New Defender's Study Bible Notes

2:41 kingdom shall be divided. The two divisions of the Roman empire, centered at Rome and Constantinople, respectively, continued for a long time, as suggested by the length of the legs. After the fall of political Rome, the empire continued in ecclesiastical form, as the Roman and Byzantine Catholic churches. In fact, in an extended sense, they continue even into the modern era, in the context, not of political unity, but of culture, language, legal structure, civilization and government. The change from political Rome to ecclesiastical Rome, at the knees of the image, as it were, became the Holy Roman empire in the west and the complex of Orthodox churches in the east. The western branch expanded throughout western Europe and into the Americas, the eastern into northern Eurasia, but the essential character of the old Roman empire persisted in both for many centuries.


2:42 partly broken. Gradually, the feudal economies of the various kingdoms began to disintegrate, with the king (or czar, or emperor, or other monarch) yielding more and more of his power to his subjects.

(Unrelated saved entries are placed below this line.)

/-- A unit's image is queued as a saved unit awaiting restore, with a home that replaces its own, in its grid or in a grid of
one unit; the number of that grid, and whether it is new. A unit that this device did not save has no home of its own (R368). -/
def State.queueResume (s : State) (u : SavedUnit) (home : Option Nat) (queue packet prio : Nat) (done : DWord) :
    Nat × Bool × State :=
  let home := home.or (if u.names.isEmpty then none else some u.savedIn)
  let s := s.keepUnit u
  match s.grid? u.gridId with
  | some g =>
    let s : State := { s with saved := s.saved.map fun x => if x.unit = u.unit then { x with resuming := true, home := home } else x }
    let s := if done = 0 then s else s.updGrid g.id fun g => { g with resumeDone := g.resumeDone ++ [(queue, packet, done, u.unit)] }
    (g.id, false, s)
  | none =>
    let id := s.nextGrid
    let mine := fun b : Block => { b with gridId := id, regs := { b.regs with grid := prio }, eff := prio }
    let up := fun x : SavedUnit =>
      if x.unit = u.unit then { x with resuming := true, home := home, gridId := id, blocks := x.blocks.map mine } else x
    (id, true, { s with nextGrid := id + 1, saved := s.saved.map up, grids := s.grids ++ [Grid.ofUnit id queue packet prio s.past.length done u] })

/-- CTXLOAD's status and effect (R343). -/
def State.ctxload (s : State) (pa : Nat) (home : Option Nat) (b : Block) : Nat × State :=
  if !s.imageRange b.regs.ctxid.toNat pa 4096 then (4, s)
  else if !s.imageValid pa then (1, s)
  else
    let (u, s) := s.unitAt pa
    if u.qsize > s.largestCluster then (2, s)
    else if !s.imageStored b.regs.ctxid.toNat u then (4, s)
    else
      let (queue, _) := s.gridOrigin b.gridId
      let (id, new, s) := s.queueResume u home queue 0 b.regs.grid 0
      (0, if new then s.journalAdd 0 queue 1 0 0 id 1 else s)

def execCtxload (d a b : BitVec 4) (n : BitVec 3) (s : State) : Host.Outcome State Fault Refusal :=
  .next (s.runUniform
    { n := n, srcs := sSrcs a 2 ++ [sSrc b], dsts := [.s d], bad := groupBad [(a.toNat, 2)], who := .thread, priv := true } noFixed
    fun s ag vs =>
    let pa := pairAt vs 0
    let x := valAt vs 2
    if pa.extractLsb' 0 12 ≠ 0 ∨ x.extractLsb' 7 25 ≠ 0 then s.illegal ag 7
    else match s.blockOf ag with
      | none => s
      | some blk =>
        if s.requestHeld blk.core (.phys pa.toNat) 256 then s
        else if s.poisoned pa.toNat 256 then s.payloadError blk.regs.ctxid
        else
          let (st, t) := (s.rdmaRead (.phys pa.toNat) 256).ctxload pa.toNat (if x.toNat < 84 then some x.toNat else none) blk
          s.withRoom (t.retireVar ag n [wS d (BitVec.ofNat 32 st)]))

/-! ## Taking a packet (R351) -/

/-- The packet a queue takes next (R352, R356): its number. -/
def Queue.nextPacket (q : Queue) : Option Nat :=
  match q.held with
  | some n => if q.again then some n else none
  | none => if !q.device.isEmpty then some (2 ^ 63 + q.deviceNext) else if q.readIdx < q.fence then some q.readIdx else none

/-- The length of State.past at the fetch fence that covered a packet first. -/
def Queue.fencedAt (q : Queue) (n now : Nat) : Nat := ((q.fences.find? fun f => decide (n < f.1)).map (·.2)).getD now

/-- `m` 8-byte words at a location, each as it is, or, where stores have come since `since`, as it was at some time from then on, by
a free choice (R349). -/
def State.tornWords (s : State) (l : Loc) (since : Nat) : Nat → List Byte × State
  | 0 => ([], s)
  | m + 1 =>
    let (bs, s) := s.tornWords l since m
    let at_ := l.shift (8 * m)
    let now := s.readLoc at_ 8
    let (x, s) := s.pick now (now :: ((s.versions since (s.locKeys at_ 8)).map (·.2)).filter (fun y => y != now)).eraseDups
    (bs ++ x, s)

/-- Step 1: the packet's 32 words, one relaxed read. A slot that the producer writes after the fetch fence that covers its packet
may be read torn at its 8-byte words (R349, log 73). -/
def State.readPacket (s : State) (q : Queue) (n : Nat) : Except FeStop (List Word) × State :=
  let sp := q.space s
  if n ≥ 2 ^ 63 then (.ok (q.device.headD []), s)
  else match s.feLoc sp .read ((q.ring.toNat + n % 2 ^ q.log2n * 128) % 2 ^ 64) with
    | (.error e, s) => (.error e, s)
    | (.ok l, s) =>
      if s.requestHeld sp.core l 128 then (.error .waits, s)
      else if s.locPoisoned l 128 then (.error .waits, s.payloadError q.ctxid)
      else if (s.mmioAt l).isSome then
        let (bs, s) := s.feBytes l 128
        (.ok (packetWords bs), s)
      else
        let (bs, s) := (s.rdmaRead l 128).tornWords l (q.fencedAt n s.past.length) 16
        (.ok (packetWords bs), s)

/-- The packet has been accepted, refused or discarded (R349, R352). -/
def State.passPacket (s : State) (num n : Nat) : State :=
  if n ≥ 2 ^ 63 then
    s.updQueue num fun q =>
      { q with device := q.device.tail, deviceNext := q.deviceNext + 1, held := none, taking := none, again := false }
  else (s.updQueue num fun q => { q with readIdx := n + 1, held := none, taking := none, again := false }).writeReadIndex num n

/-- The front end stops at a packet that it has begun to read (R348, R349). -/
def State.stopPacket (s : State) (num n : Nat) (e : FeStop) : State :=
  let s := s.updQueue num fun q => { q with taking := some n }
  match e with
  | .waits => s
  | .fault v detail => s.faultQueue num n v detail

/-- A packet is refused, with a journal entry of kind 2. -/
def State.refusePacket (s : State) (num n status detail : Nat) : State :=
  (s.journalAdd n num 2 status detail 0 0).passPacket num n

/-- The home lists of a grid (R366): by home domain, `none` for any. -/
def homeLists (units : Nat) (home : Nat → Option Nat) : List HomeList :=
  let all := List.range units
  ((none :: (List.range 84).map some).map fun h => ({ home := h, units := all.filter fun u => home u == h, taken := 0 } : HomeList)).filter
    fun l => !l.units.isEmpty

/-- A hint as a home domain. -/
def hintHome (h : Nat) : Option Nat := if h < 84 then some h else none
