-- ==== Sys2Proof/Machine/Boot.lean ====
section
/-! DEFINITION. Containers (R406 to R408), boot and measurement (R409 to R411), resets (R413), and the loading of kernels with
the bound of safe points (R157, R357, R414). -/

namespace Sys2Proof.Machine

/-! ## Containers (R406, R407) -/

/-- Bytes `off` to `off + n − 1`. -/
def partOf (bs : List Byte) (off n : Nat) : List Byte := (bs.drop off).take n

/-- A field of a container. -/
def fieldOf (bs : List Byte) (off n : Nat) : Nat := leNat (partOf bs off n)

/-- A byte string of exactly `n` bytes. -/
def fitTo (n : Nat) (bs : List Byte) : List Byte := (bs ++ List.replicate n 0).take n

def contKind (c : List Byte) : Nat := fieldOf c 4 2
def contSvn (c : List Byte) : Nat := fieldOf c 6 2
def contPlen (c : List Byte) : Nat := fieldOf c 12 4
def contAddr (c : List Byte) : Nat := fieldOf c 16 8
def contPayload (c : List Byte) : List Byte := c.drop 0x1510

/-- K: the hash of the two keys. -/
def contKey (c : List Byte) : List Byte := fitTo 48 (Config.sha3 (partOf c 0x20 32 ++ partOf c 0x40 1952))

/-- D: the signed digest. -/
def contDigest (c : List Byte) : List Byte := fitTo 48 (Config.sha3 (c.take 0x7E0 ++ contPayload c))

/-- Reason 1: the form of a container of a kind. -/
def contForm (kind : Nat) (c : List Byte) : Bool :=
  decide (fieldOf c 0 4 = 1) && contKind c == kind && decide (fieldOf c 8 4 = 0) && decide (fieldOf c 24 8 = 0) &&
  decide (fieldOf c 0x150D 3 = 0) && decide (contPlen c ≥ 1) && (kind == 5 || decide (contAddr c = 0)) &&
  decide ((contPayload c).length = contPlen c)

/-- The first check that fails, 0 for none; `trust` gives the minimum SVN that goes with a trusted key hash. -/
def contReason (kind : Nat) (trust : List Byte → Option Nat) (c : List Byte) : Nat :=
  if !contForm kind c then 1
  else match trust (contKey c) with
    | none => 2
    | some minimum =>
      if !Config.ed25519 (partOf c 0x20 32) (contDigest c) (partOf c 0x7E0 64) then 3
      else if !Config.mlDsa65 (partOf c 0x40 1952) (contDigest c) (partOf c 0x820 3309) then 4
      else if contSvn c < minimum then 5
      else 0

/-! ## Measurement (R410) -/

/-- An extend of MEASi, with its entry in the log; before POWER has given the log's address the entry is due. -/
def State.extend (s : State) (i : Nat) (d : List Byte) (kind svn : Nat) : State :=
  let p := s.platform
  let old := p.meas.getD i (List.replicate 48 0)
  let new := fitTo 48 (Config.sha3 (old ++ fitTo 48 d ++ leBytes 2 kind ++ leBytes 2 svn))
  let entry := fitTo 48 d ++ leBytes 2 kind ++ leBytes 2 svn ++ leBytes 1 i ++ leBytes 3 0 ++ leBytes 4 p.measSeq ++ leBytes 4 0
  ({ s with platform := { p with meas := updAt (fun _ => new) i p.meas, measSeq := (p.measSeq + 1) % 2 ^ 32,
                                 measDue := p.measDue ++ [(p.measSeq, entry)] } } : State).writeLog

/-- The minimum SVN of a key hash enrolled for a context (R408). -/
def State.enrolledSvn (s : State) (ctxid : Nat) (k : List Byte) : Option Nat :=
  (s.platform.enrolled.find? fun e => e.1 == ctxid && e.2.1 == k).map (·.2.2)

/-- ENROLL: a key hash with its minimum SVN, sixteen to a context; a hash enrolled again takes the new minimum. -/
def execEnroll (ctxid : Nat) (key : List Byte) (svn : Nat) (s : State) : Host.Outcome State Fault Refusal :=
  .next (s.hosted (
    let rest := s.platform.enrolled.filter fun e => !(e.1 == ctxid && e.2.1 == key)
    if key.length ≠ 48 ∨ svn ≥ 2 ^ 16 ∨ (rest.filter fun e => e.1 == ctxid).length ≥ 16 then s.tell (.status 6 1 0)
    else
      let s : State := { s with platform := { s.platform with enrolled := rest ++ [(ctxid, key, svn)] } }
      (s.extend 6 key 0x0101 svn).tell (.status 6 0 0)))

/-- ATTEST (R411). -/
def execAttest (nonce : List Byte) (s : State) : Host.Outcome State Fault Refusal :=
  .next (s.hosted (
    let head := leBytes 4 1 ++ leBytes 2 s.wafer.id ++ leBytes 2 0 ++ leBytes 4 (s.platform.measSeq + 2 ^ 32 - 1) ++
      leBytes 4 s.wafer.tableSeq ++ fitTo 32 nonce ++ (s.platform.meas.flatMap (fitTo 48)) ++
      fitTo 32 Config.identityEd25519 ++ fitTo 1952 Config.identityMlDsa
    let digest := fitTo 48 (Config.sha3 head)
    s.tell (.attest (head ++ fitTo 64 (Config.signEd25519 digest) ++ fitTo 3309 (Config.signMlDsa digest) ++ leBytes 3 0))))

/-! ## Boot (R409) and resets (R413) -/

/-- Firmware of a kind is checked and loaded: none where it is missing or refused. -/
def State.bootFirmware (s : State) (kind : Nat) : Option State :=
  match s.platform.flash.find? fun f => f.1 == kind with
  | none => none
  | some (_, c) =>
    let trust := fun k => if s.platform.fuseKeys.contains k then some (s.platform.fuseSvn.getD (kind - 1) 0) else none
    if contReason kind trust c ≠ 0 then none else some (s.extend (kind - 1) (contDigest c) kind (contSvn c))

/-- The boot stops in the recovery state. -/
def State.recover (s : State) : State := { s with platform := { s.platform with recovery := true } }

/-- The topology table is written and measured. -/
def State.bootTable (s : State) : State :=
  let t := s.topologyTable
  let s := if s.wafer.tableAt = 0 then s else s.deviceStore s.wafer.tableAt t
  s.extend 4 (Config.sha3 t) 0x0100 1

/-- Steps 1 to 3 of the boot. -/
def State.boot (s : State) : State :=
  match s.bootFirmware 1 with
  | none => s.recover
  | some s => [2, 3, 4].foldl (fun (s : State) kind =>
      if s.platform.recovery then s
      else match s.bootFirmware kind with
        | some s => s
        | none => s.recover) s.bootTable

/-- What wafer test and the fuses fixed, as a reset finds it: positions of retired cores are live no longer (R378). -/
def State.bootWafer (s : State) (tableAt : Nat) : Wafer :=
  let gone := (List.range 84).flatMap fun d => ((List.range 384).filter fun p => s.positionRetired d p).map fun p => (d, p)
  { s.wafer with dead := s.wafer.dead ++ gone, retired := [], tableAt := tableAt, tableSeq := 0 }

/-- The state in which a boot begins, over a memory, its poisoned granules and saved units; the addresses are those that Umavo and
the boot firmware choose for the power area, the table and the street index. -/
def State.booted (s : State) (mem : List Host.Cell) (poison : List Nat) (saved : List SavedUnit) (areaAt tableAt streetAt streetLog : Nat) : State :=
  { State.reset with
    mem := (if streetLog = 0 then mem else mem.filter fun c => !(decide (streetAt ≤ c.1) && decide (c.1 < streetAt + 64 * 2 ^ streetLog)))
    saved := saved
    wafer := s.bootWafer tableAt
    powers := s.powers.map (fun p => (p.1, { PowerState.zero with imin := p.2.imin, ilim := p.2.imin }))
    platform := { Platform.zero with areaAt := areaAt, streetAt := streetAt, streetLog := streetLog, fuseKeys := s.platform.fuseKeys,
                                     fuseSvn := s.platform.fuseSvn, flash := s.platform.flash, poison := poison }
    nextBid := s.nextBid
    nextUnit := s.nextUnit
    nextGrid := s.nextGrid
    nextId := s.nextId
    outbox := s.outbox
    freeIdx := s.freeIdx
    agenda := s.agenda
    issue := s.issue }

2:43 seed of men. The change of character and directions suggested by the change in the image from legs to feet apparently marks the rapid rise to dominance of the “seed of men” in the two divisions of the old empire of Rome. In the West, the American revolution was the first of many republics and democracies. In the East, the later emergence of communism had similar implications, but this also gave way to kingdoms “partly strong and partly broken,” continual conflict between totalitarianism and populism in the various nations.